- **Extracted material**

*** Block opens ***

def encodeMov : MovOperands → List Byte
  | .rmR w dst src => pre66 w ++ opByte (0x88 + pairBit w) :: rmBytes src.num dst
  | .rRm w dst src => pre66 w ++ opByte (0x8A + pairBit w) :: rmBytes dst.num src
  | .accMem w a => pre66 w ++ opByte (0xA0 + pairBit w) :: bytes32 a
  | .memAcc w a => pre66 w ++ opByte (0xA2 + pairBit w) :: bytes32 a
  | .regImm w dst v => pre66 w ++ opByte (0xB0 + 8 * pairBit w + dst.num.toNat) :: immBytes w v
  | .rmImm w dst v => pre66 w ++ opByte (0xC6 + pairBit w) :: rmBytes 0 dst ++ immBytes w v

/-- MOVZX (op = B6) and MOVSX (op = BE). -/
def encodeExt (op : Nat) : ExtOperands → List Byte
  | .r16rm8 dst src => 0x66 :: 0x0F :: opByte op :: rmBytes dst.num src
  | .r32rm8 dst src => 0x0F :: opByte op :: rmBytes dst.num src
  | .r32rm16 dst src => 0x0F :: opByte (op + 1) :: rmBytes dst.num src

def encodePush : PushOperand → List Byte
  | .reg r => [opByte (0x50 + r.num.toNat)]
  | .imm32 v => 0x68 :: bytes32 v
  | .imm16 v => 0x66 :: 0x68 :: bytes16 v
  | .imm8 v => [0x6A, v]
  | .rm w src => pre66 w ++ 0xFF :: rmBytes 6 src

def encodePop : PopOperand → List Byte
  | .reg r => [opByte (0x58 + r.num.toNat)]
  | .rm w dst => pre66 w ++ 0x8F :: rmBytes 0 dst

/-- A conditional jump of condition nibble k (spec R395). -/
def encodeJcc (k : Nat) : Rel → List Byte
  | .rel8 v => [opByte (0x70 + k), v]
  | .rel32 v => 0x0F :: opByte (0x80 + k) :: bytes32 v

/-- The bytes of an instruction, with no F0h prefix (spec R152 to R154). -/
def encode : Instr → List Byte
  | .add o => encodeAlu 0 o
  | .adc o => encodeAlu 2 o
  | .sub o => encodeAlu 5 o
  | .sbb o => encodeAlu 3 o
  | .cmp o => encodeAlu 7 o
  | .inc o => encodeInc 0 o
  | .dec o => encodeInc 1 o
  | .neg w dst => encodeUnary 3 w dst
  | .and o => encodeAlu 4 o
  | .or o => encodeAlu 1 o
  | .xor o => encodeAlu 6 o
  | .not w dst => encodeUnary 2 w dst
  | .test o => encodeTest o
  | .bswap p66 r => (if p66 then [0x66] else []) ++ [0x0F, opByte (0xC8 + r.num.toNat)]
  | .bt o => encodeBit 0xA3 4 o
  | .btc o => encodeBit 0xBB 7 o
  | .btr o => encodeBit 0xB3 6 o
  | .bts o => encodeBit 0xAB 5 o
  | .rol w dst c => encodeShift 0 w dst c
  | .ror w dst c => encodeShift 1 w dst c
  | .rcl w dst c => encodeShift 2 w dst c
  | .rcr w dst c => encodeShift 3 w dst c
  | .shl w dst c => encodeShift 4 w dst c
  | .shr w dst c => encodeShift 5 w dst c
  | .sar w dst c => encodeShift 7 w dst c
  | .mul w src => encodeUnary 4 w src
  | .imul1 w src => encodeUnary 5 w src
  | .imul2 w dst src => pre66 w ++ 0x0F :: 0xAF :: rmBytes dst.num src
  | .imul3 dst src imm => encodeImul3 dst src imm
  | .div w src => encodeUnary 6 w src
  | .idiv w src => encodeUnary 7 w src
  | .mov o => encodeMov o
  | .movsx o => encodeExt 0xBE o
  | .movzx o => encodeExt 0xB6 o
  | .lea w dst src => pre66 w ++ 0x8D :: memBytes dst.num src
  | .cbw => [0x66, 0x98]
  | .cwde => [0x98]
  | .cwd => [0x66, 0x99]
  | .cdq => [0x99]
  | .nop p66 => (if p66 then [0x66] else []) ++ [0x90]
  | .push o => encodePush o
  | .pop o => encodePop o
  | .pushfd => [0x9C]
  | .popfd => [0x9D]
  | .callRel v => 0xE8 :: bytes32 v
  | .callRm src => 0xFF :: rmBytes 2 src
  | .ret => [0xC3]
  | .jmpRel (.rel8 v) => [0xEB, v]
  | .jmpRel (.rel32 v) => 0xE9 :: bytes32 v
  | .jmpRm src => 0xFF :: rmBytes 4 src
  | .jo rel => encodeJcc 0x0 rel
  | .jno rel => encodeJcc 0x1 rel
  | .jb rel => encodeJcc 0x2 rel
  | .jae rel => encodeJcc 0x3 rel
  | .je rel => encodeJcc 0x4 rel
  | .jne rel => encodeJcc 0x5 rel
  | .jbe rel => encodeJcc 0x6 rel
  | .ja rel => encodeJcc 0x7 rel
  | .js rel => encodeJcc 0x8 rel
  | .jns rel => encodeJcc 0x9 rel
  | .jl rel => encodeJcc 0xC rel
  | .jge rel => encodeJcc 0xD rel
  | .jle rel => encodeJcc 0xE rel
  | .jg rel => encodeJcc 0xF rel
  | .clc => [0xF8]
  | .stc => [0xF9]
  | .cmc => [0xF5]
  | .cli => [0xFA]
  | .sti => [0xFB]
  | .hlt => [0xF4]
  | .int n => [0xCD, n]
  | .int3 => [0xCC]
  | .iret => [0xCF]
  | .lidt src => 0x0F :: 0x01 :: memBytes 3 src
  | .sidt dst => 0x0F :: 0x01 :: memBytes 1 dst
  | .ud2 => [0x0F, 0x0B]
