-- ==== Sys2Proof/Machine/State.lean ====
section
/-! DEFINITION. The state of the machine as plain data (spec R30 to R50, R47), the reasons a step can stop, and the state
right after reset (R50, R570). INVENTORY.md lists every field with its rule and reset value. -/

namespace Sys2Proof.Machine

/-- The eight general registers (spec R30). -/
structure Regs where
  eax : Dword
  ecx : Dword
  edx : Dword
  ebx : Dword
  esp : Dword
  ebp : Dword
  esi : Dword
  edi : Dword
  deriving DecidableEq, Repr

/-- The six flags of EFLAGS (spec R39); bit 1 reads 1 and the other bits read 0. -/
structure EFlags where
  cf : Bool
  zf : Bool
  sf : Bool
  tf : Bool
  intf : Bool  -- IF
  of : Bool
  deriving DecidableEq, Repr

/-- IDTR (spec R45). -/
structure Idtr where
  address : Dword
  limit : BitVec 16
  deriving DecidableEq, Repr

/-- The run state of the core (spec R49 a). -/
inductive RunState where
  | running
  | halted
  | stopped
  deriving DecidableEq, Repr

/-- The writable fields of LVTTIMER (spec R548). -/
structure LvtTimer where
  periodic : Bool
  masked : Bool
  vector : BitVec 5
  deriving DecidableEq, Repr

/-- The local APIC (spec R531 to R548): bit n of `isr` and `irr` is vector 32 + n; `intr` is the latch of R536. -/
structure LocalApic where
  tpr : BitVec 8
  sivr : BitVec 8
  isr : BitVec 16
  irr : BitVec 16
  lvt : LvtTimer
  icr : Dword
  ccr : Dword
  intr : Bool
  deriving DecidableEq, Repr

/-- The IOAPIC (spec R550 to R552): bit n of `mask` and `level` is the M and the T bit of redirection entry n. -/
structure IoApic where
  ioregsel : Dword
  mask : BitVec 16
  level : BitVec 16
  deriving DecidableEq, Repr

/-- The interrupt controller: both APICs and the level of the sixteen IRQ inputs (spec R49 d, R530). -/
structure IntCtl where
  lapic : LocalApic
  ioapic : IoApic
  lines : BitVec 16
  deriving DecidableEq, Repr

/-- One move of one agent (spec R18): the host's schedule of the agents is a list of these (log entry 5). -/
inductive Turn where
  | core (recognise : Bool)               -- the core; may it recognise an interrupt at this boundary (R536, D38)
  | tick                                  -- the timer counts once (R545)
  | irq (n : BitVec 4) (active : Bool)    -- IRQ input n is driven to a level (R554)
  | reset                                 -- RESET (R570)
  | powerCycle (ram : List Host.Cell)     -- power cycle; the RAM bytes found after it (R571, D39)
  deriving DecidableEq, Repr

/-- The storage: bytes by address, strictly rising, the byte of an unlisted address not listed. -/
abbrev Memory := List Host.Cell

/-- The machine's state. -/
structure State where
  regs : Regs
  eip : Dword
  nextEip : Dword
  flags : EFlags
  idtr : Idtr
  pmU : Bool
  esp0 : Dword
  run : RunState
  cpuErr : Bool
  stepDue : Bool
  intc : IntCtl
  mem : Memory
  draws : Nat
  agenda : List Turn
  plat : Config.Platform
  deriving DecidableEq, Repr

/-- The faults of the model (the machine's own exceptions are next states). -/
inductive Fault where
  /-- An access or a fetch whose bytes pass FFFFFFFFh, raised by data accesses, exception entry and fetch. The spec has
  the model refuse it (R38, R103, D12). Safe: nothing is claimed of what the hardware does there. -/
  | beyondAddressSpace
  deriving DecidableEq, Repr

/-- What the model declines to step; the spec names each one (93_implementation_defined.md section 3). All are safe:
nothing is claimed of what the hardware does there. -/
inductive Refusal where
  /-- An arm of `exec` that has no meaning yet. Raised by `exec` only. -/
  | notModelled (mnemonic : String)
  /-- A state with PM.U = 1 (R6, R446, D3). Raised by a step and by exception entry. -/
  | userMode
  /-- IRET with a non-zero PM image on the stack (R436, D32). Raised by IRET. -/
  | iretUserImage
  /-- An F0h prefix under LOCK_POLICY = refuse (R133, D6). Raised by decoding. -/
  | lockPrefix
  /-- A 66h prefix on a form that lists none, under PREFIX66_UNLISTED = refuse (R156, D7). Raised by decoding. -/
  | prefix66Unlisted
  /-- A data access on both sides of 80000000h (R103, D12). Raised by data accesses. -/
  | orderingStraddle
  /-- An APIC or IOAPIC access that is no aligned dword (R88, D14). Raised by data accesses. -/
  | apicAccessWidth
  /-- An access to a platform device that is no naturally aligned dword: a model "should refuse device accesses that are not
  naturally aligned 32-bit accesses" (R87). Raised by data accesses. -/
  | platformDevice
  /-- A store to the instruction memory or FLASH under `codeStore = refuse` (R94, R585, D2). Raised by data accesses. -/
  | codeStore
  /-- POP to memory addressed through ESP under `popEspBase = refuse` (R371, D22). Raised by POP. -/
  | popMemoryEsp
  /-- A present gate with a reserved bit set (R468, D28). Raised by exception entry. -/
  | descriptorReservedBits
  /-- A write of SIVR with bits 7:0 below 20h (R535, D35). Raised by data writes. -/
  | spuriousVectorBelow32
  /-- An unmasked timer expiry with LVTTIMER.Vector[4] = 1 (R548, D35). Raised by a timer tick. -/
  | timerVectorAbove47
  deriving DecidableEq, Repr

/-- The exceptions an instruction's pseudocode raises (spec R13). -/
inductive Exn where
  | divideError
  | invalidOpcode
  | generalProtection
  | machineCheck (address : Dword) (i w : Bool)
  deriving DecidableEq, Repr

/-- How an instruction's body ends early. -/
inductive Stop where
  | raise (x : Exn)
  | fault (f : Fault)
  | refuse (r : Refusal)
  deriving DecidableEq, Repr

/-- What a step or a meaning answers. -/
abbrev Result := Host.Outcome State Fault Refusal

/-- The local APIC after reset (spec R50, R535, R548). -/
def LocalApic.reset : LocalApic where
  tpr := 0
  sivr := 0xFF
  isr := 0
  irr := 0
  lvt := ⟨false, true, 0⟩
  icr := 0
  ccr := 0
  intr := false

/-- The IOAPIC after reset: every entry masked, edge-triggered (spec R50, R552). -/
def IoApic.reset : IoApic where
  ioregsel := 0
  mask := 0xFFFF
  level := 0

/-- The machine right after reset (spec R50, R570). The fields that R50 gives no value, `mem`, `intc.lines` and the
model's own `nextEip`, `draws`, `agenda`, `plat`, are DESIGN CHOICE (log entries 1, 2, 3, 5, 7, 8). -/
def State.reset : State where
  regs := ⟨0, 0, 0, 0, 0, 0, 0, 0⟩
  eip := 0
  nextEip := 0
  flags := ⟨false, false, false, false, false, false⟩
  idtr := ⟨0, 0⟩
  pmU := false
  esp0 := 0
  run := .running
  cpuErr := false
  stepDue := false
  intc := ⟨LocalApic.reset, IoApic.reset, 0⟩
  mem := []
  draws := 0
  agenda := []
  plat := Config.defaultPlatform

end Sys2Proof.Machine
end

*** Block closes ***
*** Block opens ***

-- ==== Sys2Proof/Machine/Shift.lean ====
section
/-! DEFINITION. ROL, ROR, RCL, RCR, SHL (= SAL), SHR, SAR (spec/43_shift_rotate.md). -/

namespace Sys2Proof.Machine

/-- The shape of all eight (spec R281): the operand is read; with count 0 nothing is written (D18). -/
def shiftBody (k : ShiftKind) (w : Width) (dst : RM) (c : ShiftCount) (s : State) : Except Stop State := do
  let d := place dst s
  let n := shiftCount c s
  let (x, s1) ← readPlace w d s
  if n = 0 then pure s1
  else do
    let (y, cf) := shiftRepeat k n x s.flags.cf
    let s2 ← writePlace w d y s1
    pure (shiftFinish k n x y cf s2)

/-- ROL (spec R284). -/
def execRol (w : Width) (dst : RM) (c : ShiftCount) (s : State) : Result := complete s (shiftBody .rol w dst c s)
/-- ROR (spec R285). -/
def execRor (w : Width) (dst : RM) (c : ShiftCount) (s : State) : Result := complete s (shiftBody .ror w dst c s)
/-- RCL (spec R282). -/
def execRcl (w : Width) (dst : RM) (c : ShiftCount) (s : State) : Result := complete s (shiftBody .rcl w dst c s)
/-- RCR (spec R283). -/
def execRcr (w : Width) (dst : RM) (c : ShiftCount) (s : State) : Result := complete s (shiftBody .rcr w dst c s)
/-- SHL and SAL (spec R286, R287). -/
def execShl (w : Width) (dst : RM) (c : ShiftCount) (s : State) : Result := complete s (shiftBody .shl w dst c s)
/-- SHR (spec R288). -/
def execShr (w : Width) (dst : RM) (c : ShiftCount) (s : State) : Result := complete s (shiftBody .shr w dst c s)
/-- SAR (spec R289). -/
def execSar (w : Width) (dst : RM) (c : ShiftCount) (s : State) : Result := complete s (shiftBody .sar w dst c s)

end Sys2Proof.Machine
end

*** Block closes ***
*** Block opens ***

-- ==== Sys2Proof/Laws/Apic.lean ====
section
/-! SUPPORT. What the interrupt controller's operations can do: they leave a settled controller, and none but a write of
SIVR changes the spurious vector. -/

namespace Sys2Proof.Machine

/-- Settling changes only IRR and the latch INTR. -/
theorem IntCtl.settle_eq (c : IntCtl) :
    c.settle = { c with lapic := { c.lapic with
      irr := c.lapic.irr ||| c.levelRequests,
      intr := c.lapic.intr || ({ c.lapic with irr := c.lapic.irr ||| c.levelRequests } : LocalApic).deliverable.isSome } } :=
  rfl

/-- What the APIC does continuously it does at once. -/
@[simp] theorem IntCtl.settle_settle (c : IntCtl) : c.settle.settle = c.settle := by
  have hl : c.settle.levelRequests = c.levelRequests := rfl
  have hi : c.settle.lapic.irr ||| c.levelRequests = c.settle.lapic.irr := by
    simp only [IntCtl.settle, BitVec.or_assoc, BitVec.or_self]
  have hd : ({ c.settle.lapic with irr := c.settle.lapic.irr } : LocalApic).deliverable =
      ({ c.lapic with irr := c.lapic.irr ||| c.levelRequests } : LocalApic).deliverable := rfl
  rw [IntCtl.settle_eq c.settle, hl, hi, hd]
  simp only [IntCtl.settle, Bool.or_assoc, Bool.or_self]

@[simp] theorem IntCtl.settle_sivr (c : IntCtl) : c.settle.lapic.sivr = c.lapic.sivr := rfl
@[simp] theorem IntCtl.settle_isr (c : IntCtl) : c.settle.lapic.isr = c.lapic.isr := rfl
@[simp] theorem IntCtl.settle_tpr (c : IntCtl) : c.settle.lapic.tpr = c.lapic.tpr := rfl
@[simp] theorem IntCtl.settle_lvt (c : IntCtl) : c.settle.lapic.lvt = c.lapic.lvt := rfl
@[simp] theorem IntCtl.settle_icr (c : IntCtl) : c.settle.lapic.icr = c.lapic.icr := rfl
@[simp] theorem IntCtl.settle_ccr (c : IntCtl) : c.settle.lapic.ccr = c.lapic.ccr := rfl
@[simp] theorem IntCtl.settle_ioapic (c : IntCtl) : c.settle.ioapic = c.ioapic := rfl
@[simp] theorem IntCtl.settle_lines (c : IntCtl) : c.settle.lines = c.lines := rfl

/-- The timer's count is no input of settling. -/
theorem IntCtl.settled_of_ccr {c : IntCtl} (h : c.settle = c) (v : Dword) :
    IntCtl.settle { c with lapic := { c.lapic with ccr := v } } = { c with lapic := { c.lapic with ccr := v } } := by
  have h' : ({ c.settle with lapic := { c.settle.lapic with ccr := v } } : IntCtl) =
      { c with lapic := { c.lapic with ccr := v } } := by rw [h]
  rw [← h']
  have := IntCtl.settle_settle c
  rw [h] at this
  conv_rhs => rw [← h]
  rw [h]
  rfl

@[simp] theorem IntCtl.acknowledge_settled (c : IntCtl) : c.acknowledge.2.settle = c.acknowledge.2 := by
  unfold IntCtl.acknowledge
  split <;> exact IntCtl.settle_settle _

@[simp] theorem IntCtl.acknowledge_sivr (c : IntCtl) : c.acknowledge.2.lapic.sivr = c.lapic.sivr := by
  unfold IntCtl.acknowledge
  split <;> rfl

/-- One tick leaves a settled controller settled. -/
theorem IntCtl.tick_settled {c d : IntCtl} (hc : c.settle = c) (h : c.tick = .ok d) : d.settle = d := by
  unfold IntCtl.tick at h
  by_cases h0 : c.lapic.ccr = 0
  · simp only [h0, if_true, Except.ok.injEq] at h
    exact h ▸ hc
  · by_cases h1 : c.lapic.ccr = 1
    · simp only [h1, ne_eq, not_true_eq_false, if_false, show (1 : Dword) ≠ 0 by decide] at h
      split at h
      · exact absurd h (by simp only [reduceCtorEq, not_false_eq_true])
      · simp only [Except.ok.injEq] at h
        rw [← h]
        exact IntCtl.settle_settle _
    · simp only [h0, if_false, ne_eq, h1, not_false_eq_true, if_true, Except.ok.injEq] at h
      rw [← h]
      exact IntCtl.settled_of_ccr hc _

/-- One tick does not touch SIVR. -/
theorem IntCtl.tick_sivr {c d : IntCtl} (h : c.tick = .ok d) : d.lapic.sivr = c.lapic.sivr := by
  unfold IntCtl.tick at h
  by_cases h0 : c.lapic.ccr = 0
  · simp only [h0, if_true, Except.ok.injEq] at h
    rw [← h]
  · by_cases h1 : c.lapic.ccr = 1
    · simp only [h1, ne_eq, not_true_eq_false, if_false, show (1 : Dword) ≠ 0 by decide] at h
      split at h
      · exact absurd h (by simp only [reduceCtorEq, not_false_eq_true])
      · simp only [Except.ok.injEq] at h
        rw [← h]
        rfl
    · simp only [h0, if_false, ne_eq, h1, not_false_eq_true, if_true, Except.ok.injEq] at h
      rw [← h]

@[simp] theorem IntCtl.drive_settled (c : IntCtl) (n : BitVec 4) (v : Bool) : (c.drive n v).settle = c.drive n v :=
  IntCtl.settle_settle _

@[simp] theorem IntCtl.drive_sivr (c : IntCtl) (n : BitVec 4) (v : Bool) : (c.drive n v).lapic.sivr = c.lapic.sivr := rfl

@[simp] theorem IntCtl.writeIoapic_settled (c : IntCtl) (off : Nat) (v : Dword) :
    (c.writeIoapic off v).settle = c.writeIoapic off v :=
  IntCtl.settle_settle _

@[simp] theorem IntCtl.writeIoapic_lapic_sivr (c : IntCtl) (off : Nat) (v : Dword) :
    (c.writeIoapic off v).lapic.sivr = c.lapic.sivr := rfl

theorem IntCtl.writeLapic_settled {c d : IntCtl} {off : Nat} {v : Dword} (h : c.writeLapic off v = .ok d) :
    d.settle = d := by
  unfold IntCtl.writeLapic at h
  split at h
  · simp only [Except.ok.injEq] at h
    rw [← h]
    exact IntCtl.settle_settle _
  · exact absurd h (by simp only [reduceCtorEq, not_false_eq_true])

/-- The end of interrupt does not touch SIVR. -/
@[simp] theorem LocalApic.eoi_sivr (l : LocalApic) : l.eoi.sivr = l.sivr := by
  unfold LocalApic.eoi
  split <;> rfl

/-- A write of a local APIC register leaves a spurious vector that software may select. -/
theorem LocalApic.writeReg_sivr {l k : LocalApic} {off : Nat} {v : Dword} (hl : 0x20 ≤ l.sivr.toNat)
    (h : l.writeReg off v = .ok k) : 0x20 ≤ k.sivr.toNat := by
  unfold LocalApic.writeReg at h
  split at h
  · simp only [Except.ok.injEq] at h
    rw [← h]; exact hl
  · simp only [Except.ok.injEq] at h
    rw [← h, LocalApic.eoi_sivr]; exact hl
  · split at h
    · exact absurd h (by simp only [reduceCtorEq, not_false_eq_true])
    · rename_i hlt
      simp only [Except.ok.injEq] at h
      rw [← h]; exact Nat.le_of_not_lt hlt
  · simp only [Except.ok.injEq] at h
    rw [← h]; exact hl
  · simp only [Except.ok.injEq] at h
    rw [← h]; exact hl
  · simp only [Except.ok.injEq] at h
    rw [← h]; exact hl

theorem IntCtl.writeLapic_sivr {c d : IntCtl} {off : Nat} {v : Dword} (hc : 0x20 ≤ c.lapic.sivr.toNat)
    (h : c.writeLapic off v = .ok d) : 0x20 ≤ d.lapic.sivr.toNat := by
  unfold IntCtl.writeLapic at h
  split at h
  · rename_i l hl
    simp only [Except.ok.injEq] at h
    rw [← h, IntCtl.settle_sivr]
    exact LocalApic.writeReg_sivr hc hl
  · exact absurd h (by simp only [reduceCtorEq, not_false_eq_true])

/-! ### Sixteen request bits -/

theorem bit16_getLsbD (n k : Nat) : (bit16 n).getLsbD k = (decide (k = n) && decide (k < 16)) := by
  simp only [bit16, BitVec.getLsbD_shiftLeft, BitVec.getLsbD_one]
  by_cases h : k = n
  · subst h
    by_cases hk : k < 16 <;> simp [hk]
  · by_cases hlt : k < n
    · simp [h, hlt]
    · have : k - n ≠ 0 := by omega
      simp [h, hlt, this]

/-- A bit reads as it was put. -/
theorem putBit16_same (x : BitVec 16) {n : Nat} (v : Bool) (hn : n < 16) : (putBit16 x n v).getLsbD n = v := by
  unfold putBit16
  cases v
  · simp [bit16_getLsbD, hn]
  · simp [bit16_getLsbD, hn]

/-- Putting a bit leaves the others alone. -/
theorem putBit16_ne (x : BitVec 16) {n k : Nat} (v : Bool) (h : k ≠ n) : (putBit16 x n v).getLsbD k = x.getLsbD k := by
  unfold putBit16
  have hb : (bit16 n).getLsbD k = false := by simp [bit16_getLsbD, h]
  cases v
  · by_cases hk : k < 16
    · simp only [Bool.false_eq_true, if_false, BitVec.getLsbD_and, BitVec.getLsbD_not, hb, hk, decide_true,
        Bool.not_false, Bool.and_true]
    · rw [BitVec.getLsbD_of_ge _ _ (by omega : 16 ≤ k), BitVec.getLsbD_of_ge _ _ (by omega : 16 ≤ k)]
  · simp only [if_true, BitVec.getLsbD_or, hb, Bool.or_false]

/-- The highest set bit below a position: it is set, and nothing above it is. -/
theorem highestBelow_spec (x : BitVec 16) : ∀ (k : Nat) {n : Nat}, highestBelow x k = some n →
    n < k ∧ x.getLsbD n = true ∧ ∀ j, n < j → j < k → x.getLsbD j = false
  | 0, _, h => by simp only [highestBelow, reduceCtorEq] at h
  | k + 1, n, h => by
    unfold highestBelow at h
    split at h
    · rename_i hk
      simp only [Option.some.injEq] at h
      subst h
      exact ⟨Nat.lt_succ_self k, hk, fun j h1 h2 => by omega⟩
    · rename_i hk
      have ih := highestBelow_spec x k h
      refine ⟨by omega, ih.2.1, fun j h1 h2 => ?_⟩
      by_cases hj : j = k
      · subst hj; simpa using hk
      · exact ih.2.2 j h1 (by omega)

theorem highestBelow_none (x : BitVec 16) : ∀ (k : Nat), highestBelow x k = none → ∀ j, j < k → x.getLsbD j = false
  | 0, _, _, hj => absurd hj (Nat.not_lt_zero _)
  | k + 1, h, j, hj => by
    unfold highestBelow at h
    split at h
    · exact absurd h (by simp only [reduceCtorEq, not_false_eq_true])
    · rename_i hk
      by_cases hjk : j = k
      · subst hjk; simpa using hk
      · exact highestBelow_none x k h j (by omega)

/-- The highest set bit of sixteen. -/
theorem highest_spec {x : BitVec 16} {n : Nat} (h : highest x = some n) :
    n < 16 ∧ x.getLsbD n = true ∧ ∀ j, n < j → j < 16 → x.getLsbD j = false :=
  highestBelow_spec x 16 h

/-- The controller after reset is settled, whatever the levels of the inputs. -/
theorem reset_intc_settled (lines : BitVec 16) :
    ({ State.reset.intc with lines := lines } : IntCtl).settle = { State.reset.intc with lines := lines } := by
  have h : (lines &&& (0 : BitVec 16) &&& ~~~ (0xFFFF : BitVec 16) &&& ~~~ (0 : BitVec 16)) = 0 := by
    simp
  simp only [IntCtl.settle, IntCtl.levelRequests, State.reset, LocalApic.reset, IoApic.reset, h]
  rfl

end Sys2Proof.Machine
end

*** Block closes ***

- **What the exercise asks**
Look above for the line holding "(0x50 + r.num.toNat)]", then set down exactly that line and every line after it up to and including the line holding "encodeShift 5 w dst c", with nothing else.

- **Expected answer**
  | .reg r => [opByte (0x50 + r.num.toNat)]
  | .imm32 v => 0x68 :: bytes32 v
  | .imm16 v => 0x66 :: 0x68 :: bytes16 v
  | .imm8 v => [0x6A, v]
  | .rm w src => pre66 w ++ 0xFF :: rmBytes 6 src

def encodePop : PopOperand → List Byte
  | .reg r => [opByte (0x58 + r.num.toNat)]
  | .rm w dst => pre66 w ++ 0x8F :: rmBytes 0 dst

/-- A conditional jump of condition nibble k (spec R395). -/
def encodeJcc (k : Nat) : Rel → List Byte
  | .rel8 v => [opByte (0x70 + k), v]
  | .rel32 v => 0x0F :: opByte (0x80 + k) :: bytes32 v

/-- The bytes of an instruction, with no F0h prefix (spec R152 to R154). -/
def encode : Instr → List Byte
  | .add o => encodeAlu 0 o
  | .adc o => encodeAlu 2 o
  | .sub o => encodeAlu 5 o
  | .sbb o => encodeAlu 3 o
  | .cmp o => encodeAlu 7 o
  | .inc o => encodeInc 0 o
  | .dec o => encodeInc 1 o
  | .neg w dst => encodeUnary 3 w dst
  | .and o => encodeAlu 4 o
  | .or o => encodeAlu 1 o
  | .xor o => encodeAlu 6 o
  | .not w dst => encodeUnary 2 w dst
  | .test o => encodeTest o
  | .bswap p66 r => (if p66 then [0x66] else []) ++ [0x0F, opByte (0xC8 + r.num.toNat)]
  | .bt o => encodeBit 0xA3 4 o
  | .btc o => encodeBit 0xBB 7 o
  | .btr o => encodeBit 0xB3 6 o
  | .bts o => encodeBit 0xAB 5 o
  | .rol w dst c => encodeShift 0 w dst c
  | .ror w dst c => encodeShift 1 w dst c
  | .rcl w dst c => encodeShift 2 w dst c
  | .rcr w dst c => encodeShift 3 w dst c
  | .shl w dst c => encodeShift 4 w dst c
  | .shr w dst c => encodeShift 5 w dst c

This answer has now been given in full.